Canadian company, based in Ontario. Looking to replace the active SDs on my PRS.

http://www.toneemporium.com/

Looking at these specific pickups: https://www.toneemporium.com/product-page/te-20-custom-59-pro-paf-blem-b-stock-set-nickel


----------



## SG-Rocker (Dec 30, 2007)

Based out of Ottawa, they used to be active but appear to have been selling off stock for the past few years.
General consensus back when I looked into them is that the same company that supplies GFS supplies them.
That said, there's nothing wrong with GFS pickups. I still have a guitar with their Crunchy Pats and I'd put 'em up against JBs any day.


----------



## RBlakeney (Mar 12, 2017)

I’m a big fan of these pickups and not even just for the price.

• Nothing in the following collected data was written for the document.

/-! ### The out-of-band agent -/

/-- 20_memory.md R72: the out-of-band agent's steps. In a session, unless OOB_DURING_SESSION, none happens; otherwise each
changes the one persistent item it names, and never volatile state. -/
def Obligations.OutOfBandStepsChangeOneItem : Prop :=
  ∀ s : State,
    (∀ act, s.session = .active → s.cfg.oobDuringSession = false → outOfBand act s = s) ∧
    (s.session = .idle ∨ s.cfg.oobDuringSession = true →
      (∀ p x, p < s.cfg.arrayWords → ∃ t, outOfBand (.setBits p x) s = t ∧
        t = { s with otp := { s.otp with mem := t.otp.mem } } ∧
        ∀ q, t.word q = if q = p then s.word q ||| (x &&& wordMask s.cfg) else s.word q) ∧
      (∀ r, ∃ t, outOfBand (.protect r) s = t ∧ t = { s with otp := { s.otp with physProt := t.otp.physProt } } ∧
        ∀ r', protBit t.otp.physProt r' =
          (protBit s.otp.physProt r' || (decide (r' = r) && (regionInfo s.cfg s.cfg.chipId r).protectable))) ∧
      outOfBand .lockAll s = { s with otp := { s.otp with physLock := true } } ∧
      (∀ r c sl y, slotExists s r c sl = true → sl < (s.row r c).length →
        ∃ t₁ t₂ t₃, outOfBand (.commit r c sl) s = t₁ ∧ outOfBand (.lower r c sl y) s = t₂ ∧
          outOfBand (.retire r c sl) s = t₃ ∧
          t₁ = { s with otp := { s.otp with slots := t₁.otp.slots } } ∧
          t₂ = { s with otp := { s.otp with slots := t₂.otp.slots } } ∧
          t₃ = { s with otp := { s.otp with slots := t₃.otp.slots } } ∧
          t₁.slotAt r c sl = { s.slotAt r c sl with committed := true } ∧
          (y < (s.slotAt r c sl).remaining → t₂.slotAt r c sl =
            { s.slotAt r c sl with remaining := y, writable := (s.slotAt r c sl).writable && decide (y ≠ 0) }) ∧
          t₃.slotAt r c sl = { s.slotAt r c sl with writable := false } ∧
          (∀ r' c' sl', ¬ (r' = r ∧ c' = c ∧ sl' = sl) →
            t₁.slotAt r' c' sl' = s.slotAt r' c' sl' ∧ t₂.slotAt r' c' sl' = s.slotAt r' c' sl' ∧
            t₃.slotAt r' c' sl' = s.slotAt r' c' sl')))

/-! ### The whole machine -/

/-- 20_memory.md R78: every step of every agent preserves the monotonic laws of the persistent state. -/
def Obligations.EveryStepPreservesTheMonotonicLaws : Prop :=
  ∀ s t : State, step s = .next t → PersistentGrows s t

/-- The state after reset, with the model's choices of log 1, log 9 and log 10, satisfies the invariant (20_memory.md R66,
R78; 10_state.md R48). -/
def Obligations.ResetSatisfiesTheInvariant : Prop := State.reset.Inv

/-- Every step of every agent keeps the invariant: the canonical forms, words inside the array and inside `W` bits, the shape
and bounds of the counter array, SNAP never ahead of the device, MACRO_UNLOCKED exactly where R31 says, and an engine that
stays inside its region, its buffers and its retry bound (20_memory.md R77, R78; 10_state.md R23 to R31;
44_program_engine.md R180, R185). -/
def Obligations.EveryStepKeepsTheInvariant : Prop :=
  ∀ s t : State, s.Inv → step s = .next t → t.Inv

/-- The controller never stops: from every state of the invariant a step answers a next state, so no access leaves the array
(20_memory.md R78), no programming primitive is issued while the macro is locked (10_state.md R31), and no stopping
error exists (60_exceptions.md R240, R244). -/
def Obligations.TheMachineNeverStops : Prop :=
  ∀ s : State, s.Inv → ∃ t, step s = .next t

/-- 44_program_engine.md R200, 70_reset_and_hazards.md R288: whatever the macro answers, a command that is left alone ends.
It takes at most `1 + max_retries` pulses and as many reads, one step each, for each of its `n` units, and five steps more: `n`
and `max_retries` are the latched ENG.n and ENG.cfg once the command has begun, and before that its unit count and the
SoakConfig it will latch. So every command ends within a number of steps that depends on BUF_WORDS alone. A word that is no
command ends in one step. -/
def Obligations.EveryCommandTerminates : Prop :=
  ∀ s : State, s.Inv → s.status.busy = true → s.env.inbox = [] →
    (∀ i, decode s.cmdLatch = .ok i →
      let units := if s.phase = .start then unitCount i s else s.eng.count
      let retries := if s.phase = .start then (soakSource i s).retries.toNat else s.eng.soak.retries.toNat
      ∃ n ≤ units * ((1 + retries) + (1 + retries)) + 5, n ≤ 2 * s.cfg.bufWords * 65536 + 5 ∧
        ∃ t, Sys2Proof.core.run n s = .next t ∧ t.status.busy = false) ∧
    ((∀ i, decode s.cmdLatch ≠ .ok i) → ∃ t, Sys2Proof.core.run 1 s = .next t ∧ t.status.busy = false)
end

They sound great. 
I made my dad a guitar that has the pafs and they are his favourite pickup he has used. 
That being said it looks like they have moved from braided wire to 4 wire which I don’t like.


----------



## vadsy (Dec 2, 2010)

I tried a set of these in a Tele. The construction looked good, better than the MIM stock pickups but I wasn't expecting miracles for 30 bucks. Probably disliked them more than any other pickup I have ever had, gave them to a friend for his birthday so I could continue to sound better than him.


----------



## RBlakeney (Mar 12, 2017)

vadsy said:


> I tried a set of these in a Tele. The construction looked good, better than the MIM stock pickups but I wasn't expecting miracles for 30 bucks. Probably disliked them more than any other pickup I have ever had, gave them to a friend for his birthday so I could continue to sound better than him.


I have a set of these in my tele and it sounds great. Wonder if it’s a case of consistency perhaps with them? Or different model tele pickups. Or tastes.

Edit: now I have to get new ones to see what im missing.


----------



## vadsy (Dec 2, 2010)

Possibly. Being Chinese(?) made they could be great or they could be a dumpster fire inside of a Walmart


----------



## Roryfan (Apr 19, 2010)

The owner was great to deal with but I was very underwhelmed by the tone of a set of “65” Strat pickups. I was also disappointed to learn that they’re made in China & repackaged here vs. supporting a local winder.


----------



## 1SweetRide (Oct 25, 2016)

Great feedback. Yeah, I think he's getting out of the business as only some B-stock is left.


----------



## 1SweetRide (Oct 25, 2016)

Ok, which one of you bastards bought the last of set? Went to order and poof, all sold out lol.


----------